--- Data for this task ---
-- ==== Sys2Proof/Machine/Serai.lean ====
section
/-! DEFINITION. Serai (chapter 09): cells and admission, the word handshakes, retention, host port. -/

namespace Sys2Proof.Machine

/-! ### Cells (R183) and configuration (R206) -/

def cellsOf (bytes : Nat) : Nat := ceilDiv bytes 512

def qReg (s : State) (q o lo w : Nat) : Nat := regF s 0x40 (0x400 + 0x20 * q + o) lo w
def quotaOf (s : State) (q : Nat) : Nat := qReg s q 0 0 13
def reserveOf (s : State) (q : Nat) : Nat := qReg s q 0 16 13
def retains (s : State) (q : Nat) : Bool := decide (qReg s q 4 4 1 = 1)
def sinkFramer (s : State) (q : Nat) : Bool := decide (27 ≤ q) && decide (qReg s q 4 5 1 = 1)

/-- U of a queue: cells of bales not yet sent in full (R183). -/
def uCells (x : Queue) : Nat :=
  (x.ready.map (fun b => cellsOf b.bytes.length)).sum + (match x.cur with | some b => cellsOf b.bytes.length | none => 0)

def retCells (x : Queue) : Nat := (x.retained.map (fun r => cellsOf r.bale.bytes.length)).sum

def uOf (s : State) (q : Nat) : Nat := uCells (getQ s q)
def uAll (s : State) : Nat := (s.ser.qs.map uCells).sum
def retAll (s : State) : Nat := (s.ser.qs.map retCells).sum

/-- AVAIL (R200) and FREE (R183). -/
def availCells (s : State) : Nat := 4096 - uAll s
def freeCells (s : State) : Nat := 4096 - uAll s - retAll s

/-- Unused reserves of all queues but `q` (R184). -/
def otherReserve (s : State) (q : Nat) : Nat :=
  sumTo 32 (fun p => if p = q then 0 else reserveOf s p - uOf s p)

/-- The second condition of R184 with `u` cells held by the queue and `fr` free cells. -/
def cellFree (s : State) (q u fr : Nat) : Bool :=
  (decide (u < reserveOf s q) && decide (1 ≤ fr)) || decide (otherReserve s q < fr)

/-- Whether the queue may take one more cell (R184). -/
def cellOk (s : State) (q : Nat) : Bool := decide (uOf s q < quotaOf s q) && cellFree s q (uOf s q) (freeCells s)

/-! ### Live causes (R184, R200) -/

def wmNow (s : State) (q : Nat) : Bool := decide (qReg s q 8 0 13 ≤ uOf s q)
def heldNow (x : Queue) : Bool := x.held.isSome || !x.waiting.isEmpty
def atQuotaNow (s : State) (q : Nat) : Bool := heldNow (getQ s q) && decide (quotaOf s q ≤ uOf s q)
def memLowNow (s : State) : Bool := decide (availCells s ≤ regF s 0x40 0x044 0 13)

/-- Follows WM_HIGH and AT_QUOTA of one queue, counting rising edges. -/
def qSync (q : Nat) (s : State) : State :=
  let x := getQ s q
  let wm := wmNow s q
  let aq := atQuotaNow s q
  let s := modQ q (fun y => { y with wmHigh := wm, atQuota := aq }) s
  onRise x.atQuota aq 0x40 2 0 (onRise x.wmHigh wm 0x40 0 q s)

/-! ### The pool and UNFIT (R226, R231) -/

/-- The queues of S (R226), in the order of `Cost.q`. -/
def setS : List Nat := [0, 1, 2, 3, 4, 5, 6, 7, 8, 9, 10, 11, 12, 26]

def inS (q : Nat) : Bool := decide (q ≤ 12) || decide (q = 26)

def costQ (c : Cost) (q : Nat) : Nat := if q = 26 then c.q.getD 13 0 else c.q.getD q 0
def costAll (c : Cost) : Nat := c.q.sum

/-- CELL_POOL under quotas and reserves of `r` (R226). -/
def poolOf (s : State) (r : Ram Tri) : Int :=
  (4096 : Int) - (sumTo 32 (fun q =>
    let a := regsGet r 0x40 (0x400 + 0x20 * q)
    if inS q then max (uOf s q) (fld a 16 13) else fld a 0 13) : Nat)

def poolNow (s : State) : Int := poolOf s s.fab.regs

/-- Conditions 2–4 fail for a hub without entries and promises (R231). -/
def unfitNow (s : State) : Bool :=
  let c := s.frm.cost
  !(decide ((costAll c : Int) ≤ poolNow s)
    && setS.all (fun q => decide (costQ c q = 0) || decide (uOf s q + costQ c q ≤ quotaOf s q))
    && (List.range 6).all (fun i => decide (c.t.getD i 0 = 0) || decide ((c.t.getD i 0 : Int) ≤ c.h)))

/-- CR_STAT.UNFIT follows its conditions; its rising edge counts (R231). -/
def unfitSync (s : State) : State :=
  let u := unfitNow s
  onRise s.frm.unfit u 0x44 3 0 { s with frm := { s.frm with unfit := u } }

/-- Follows the live causes of Serai after a change, and UNFIT, which depends on the cells the queues hold. -/
def seraiSync (s : State) : State :=
  let s := (List.range 32).foldl (fun s q => qSync q s) s
  let low := memLowNow s
  unfitSync (onRise s.ser.memLow low 0x40 1 0 { s with ser := { s.ser with memLow := low } })

/-! ### Early release (R185) -/

/-- The retained bale whose retention started earliest, with its queue. -/
def oldestRetained (s : State) : Option (Nat × Retained) :=
  (s.ser.qs.zipIdx).foldl (fun best p =>
    p.1.retained.foldl (fun best r =>
      match best with
      | none => some (p.2, r)
      | some (_, b) => if r.sent < b.sent ∨ (r.sent = b.sent ∧ r.bale.ord < b.bale.ord) then some (p.2, r) else best) best) none

def dropRetained (q id : Nat) (s : State) : State :=
  modQ q (fun x => { x with retained := x.retained.filter (fun r => r.bale.id != id) }) s

/-- Releases whole retained bales, earliest first, until a cell is admitted to queue `q` or none is left. -/
def releaseFor (q : Nat) : Nat → State → State
  | 0, s => s
  | fuel + 1, s =>
    if cellOk s q ∨ s.ser.replaying = true ∨ quotaOf s q ≤ uOf s q then s
    else
      match oldestRetained s with
      | none => s
      | some (p, r) => releaseFor q fuel (count 0x40 4 (dropRetained p r.bale.id s))

def releaseRetained (q : Nat) (s : State) : State := releaseFor q ((s.ser.qs.map (fun x => x.retained.length)).sum) s

/-! ### Words (R187–R190) -/

/-- A queue takes the first word of a bale only while it is enabled and not draining (R190, R199). -/
def startOk (x : Queue) : Bool := x.cur.isSome || (x.active && !x.draining)

/-- Whether a DATA or END word needs a new cell. -/
def needsCell (x : Queue) : Bool := match x.cur with | none => true | some b => decide (b.bytes.length % 512 = 0)

/-- Whether Serai accepts the next word of the queue (R184, R190). -/
def wordOk (s : State) (q : Nat) : Bool :=
  let x := getQ s q
  startOk x && (!needsCell x || cellOk s q)

/-- Bytes go to the bale in progress, or start a new one. -/
def putBytes (q : Nat) (l : List Byte) (s : State) : State :=
  match (getQ s q).cur with
  | some b => modQ q (fun x => { x with cur := some { b with bytes := b.bytes ++ l }, held := none }) s
  | none =>
    let s := modQ q (fun x => { x with cur := some { id := s.ser.ids, seq := 0, typ := 0, bytes := l }, held := none, curSent := 0 }) s
    { s with ser := { s.ser with ids := s.ser.ids + 1 } }

/-- Accept sequence and type as the bale's header says (R156). -/
def baleSeq (l : List Byte) : Nat := leNat ((l.drop 2).take 3)
def baleTyp (l : List Byte) : Nat := (l.getD 1 0).toNat % 16

/-- The bale in progress closes and becomes readable (R188). -/
def closeBale (q : Nat) (s : State) : State :=
  modQ q (fun x =>
    match x.cur with
    | none => x
    | some b =>
      if x.discard then { x with cur := none, curSent := 0, ctUnder := false, discard := false, total := (x.total + 1) % 2 ^ 32 }
      else
        { x with ready := x.ready ++ [{ b with seq := baleSeq b.bytes, typ := baleTyp b.bytes }], cur := none,
                 sent := if x.ready.isEmpty then x.curSent else x.sent, curSent := 0, ctUnder := x.ctUnder && !x.ready.isEmpty,
                 total := (x.total + 1) % 2 ^ 32 }) s

/-- A DATA word is accepted or held (R190). -/
def wrData (q : Nat) (w : Word) (s : State) : State :=
  if (getQ s q).held.isSome then s
  else if wordOk s q then seraiSync (putBytes q (leBytes 4 w.toNat) s)
  else seraiSync (modQ q (fun x => { x with held := some ⟨w, none⟩ }) s)

/-- Valid bytes of an END word: 0 means 4. -/
def endBytes (v : Nat) : Nat := if v % 4 = 0 then 4 else v % 4

/-- An END word is accepted, closing the bale, or held. -/
def wrEnd (q : Nat) (w : Word) (v : Nat) (s : State) : State :=
  if (getQ s q).held.isSome then s
  else if wordOk s q then seraiSync (closeBale q (putBytes q ((leBytes 4 w.toNat).take (endBytes v)) s))
  else seraiSync (modQ q (fun x => { x with held := some ⟨w, some v⟩ }) s)

/-- Replaces word i of the bale in progress, once word 3 has been written. -/
def wrHdr (q i : Nat) (w : Word) (s : State) : State :=
  match (getQ s q).cur with
  | some b =>
    if 16 ≤ b.bytes.length then
      modQ q (fun x => { x with cur := some { b with
        bytes := b.bytes.take (4 * i) ++ leBytes 4 w.toNat ++ b.bytes.drop (4 * i + 4) } }) s
    else s
  | none => s

/-- CANCEL (R189): the bale in progress and its cells go; a reader that has started it meets an abort mark. -/
def cancelBale (q : Nat) (s : State) : State :=
  match (getQ s q).cur with
  | none => s
  | some _ =>
    seraiSync (count 0x40 3 (modQ q (fun x => { x with
      cur := none, held := none, curSent := 0, ctUnder := x.ctUnder && !x.ready.isEmpty, released := x.released && !x.ready.isEmpty,
      late := x.late && !x.ready.isEmpty, abort := x.abort || (!x.discard && decide (0 < x.curSent)), discard := false,
      waiting := (match x.waiting with | b :: t => if b.ord = 0 then x.waiting else t | [] => []) }) s))

/-! ### Whole bales of the fixed writers

A fixed writer presents a whole bale. Its words enter the queue cell by cell while Serai accepts them; from the first word that is
held on, the rest waits at the front of `waiting`, with `ord` at 1 once some words are in. Later bales of the writer wait behind. -/

/-- The bale that closes carries the slot and orbit of its closing: types 3–5 of Q13–Q15 (R158, R159). -/
def stampClose (q : Nat) (s : State) : State :=
  if pgIn q 13 15 then
    modQ q (fun x => { x with cur := x.cur.map (fun b =>
      let l := b.bytes.take 7 ++ leBytes 2 (s.orb.slot % 4096) ++ leBytes 4 s.orb.orbit ++ (b.bytes.take (b.bytes.length - 4)).drop 13
      { b with bytes := l ++ leBytes 4 (crc32 l) }) }) s
  else s

/-- The front waiting bale may put its next words into the queue. -/
def pourOk (s : State) (q : Nat) : Bool :=
  let x := getQ s q
  match x.waiting with
  | [] => false
  | b :: _ => x.held.isNone && (decide (b.ord ≠ 0) || x.cur.isNone) && wordOk s q

/-- The front waiting bale fills one cell; with its last bytes it closes. -/
def pourCell (q : Nat) (s : State) : State :=
  let x := getQ s q
  match x.waiting with
  | [] => s
  | b :: t =>
    let k := 512 - (match x.cur with | some c => c.bytes.length | none => 0) % 512
    let s := putBytes q (b.bytes.take k) s
    if b.bytes.length ≤ k then closeBale q (stampClose q (modQ q (fun x => { x with waiting := t }) s))
    else modQ q (fun x => { x with waiting := { b with bytes := b.bytes.drop k, ord := 1 } :: t }) s

def pourGo (q : Nat) : Nat → State → State
  | 0, s => s
  | n + 1, s => if pourOk s q then pourGo q n (pourCell q s) else s

/-- Cells that the waiting bales of a queue still have to fill, at most. -/
def pourFuel (s : State) (q : Nat) : Nat := ((getQ s q).waiting.map (fun b => cellsOf b.bytes.length + 1)).sum

/-- The waiting bales go in as far as Serai accepts their words. -/
def pour (q : Nat) (s : State) : State := pourGo q (pourFuel s q) s

/-- The same, with early release of retained bales for a word that is held (R185). -/
def pourHeldGo (q : Nat) : Nat → State → State
  | 0, s => s
  | n + 1, s =>
    let s := pour q s
    if (getQ s q).waiting.isEmpty then s
    else if startOk (getQ s q) && needsCell (getQ s q) then
      let s := releaseRetained q s
      if pourOk s q then pourHeldGo q n s else s
    else s

def pourHeld (q : Nat) (s : State) : State := pourHeldGo q (pourFuel s q) s

/-- A writer presents a whole bale: its words go in, or wait behind the held writes of the queue (R190). -/
def writeBale (q : Nat) (l : List Byte) (s : State) : State :=
  seraiSync (pour q (modQ q (fun x => { x with waiting := x.waiting ++ [{ id := 0, seq := 0, typ := 0, bytes := l }] }) s))

/-- The held write of a queue completes when it may, after early release if needed (R185, R190). -/
def heldComplete (q : Nat) (s : State) : State :=
  let x := getQ s q
  match x.held with
  | some h =>
    if !startOk x then s
    else
      let s := if needsCell x then releaseRetained q s else s
      if wordOk s q then
        (match h.fin with
         | none => seraiSync (putBytes q (leBytes 4 h.w.toNat) s)
         | some v => seraiSync (closeBale q (putBytes q ((leBytes 4 h.w.toNat).take (endBytes v)) s)))
      else seraiSync s
  | none => if x.waiting.isEmpty then s else seraiSync (pourHeld q s)

/-! ### Retention (R196–R198) -/

/-- Span of a bale sent now, in slots: it is released at the first core cycle of the slot after the span (R196). -/
def retainTill (s : State) : Nat := s.pw.elapsed + 40 * regF s 0x40 0x040 0 9 + 1

/-- The head bale of a queue has been sent in full: it is retained or released. -/
def headSent (q : Nat) (s : State) : State :=
  let till := retainTill s
  let keep := retains s q
  seraiSync (modQ q (fun x =>
    match x.ready with
    | [] => x
    | b :: t =>
      { x with ready := t, sent := 0, released := (t.head?.map (·.rel)).getD false, late := false, ctUnder := false,
               retained := if keep then x.retained ++ [⟨b, s.pw.elapsed, till⟩] else x.retained }) s)

/-- Ends the retention of the queue's bales whose span has passed; a bale on the replay list stays (R198). -/
def retentionEnd (q : Nat) (s : State) : State :=
  seraiSync (modQ q (fun x => { x with retained := x.retained.filter (fun r =>
    decide (s.pw.elapsed < r.till) || (s.ser.replaying && s.ser.rlist.contains r.bale.id)) }) s)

--- Work to complete ---
Reproduce verbatim only the segment of the listing bounded by the line containing "def pourHeldGo (q" and the line containing "queue (R190). -/", with both boundary lines included.

--- Solution to this task ---
def pourHeldGo (q : Nat) : Nat → State → State
  | 0, s => s
  | n + 1, s =>
    let s := pour q s
    if (getQ s q).waiting.isEmpty then s
    else if startOk (getQ s q) && needsCell (getQ s q) then
      let s := releaseRetained q s
      if pourOk s q then pourHeldGo q n s else s
    else s

def pourHeld (q : Nat) (s : State) : State := pourHeldGo q (pourFuel s q) s

/-- A writer presents a whole bale: its words go in, or wait behind the held writes of the queue (R190). -/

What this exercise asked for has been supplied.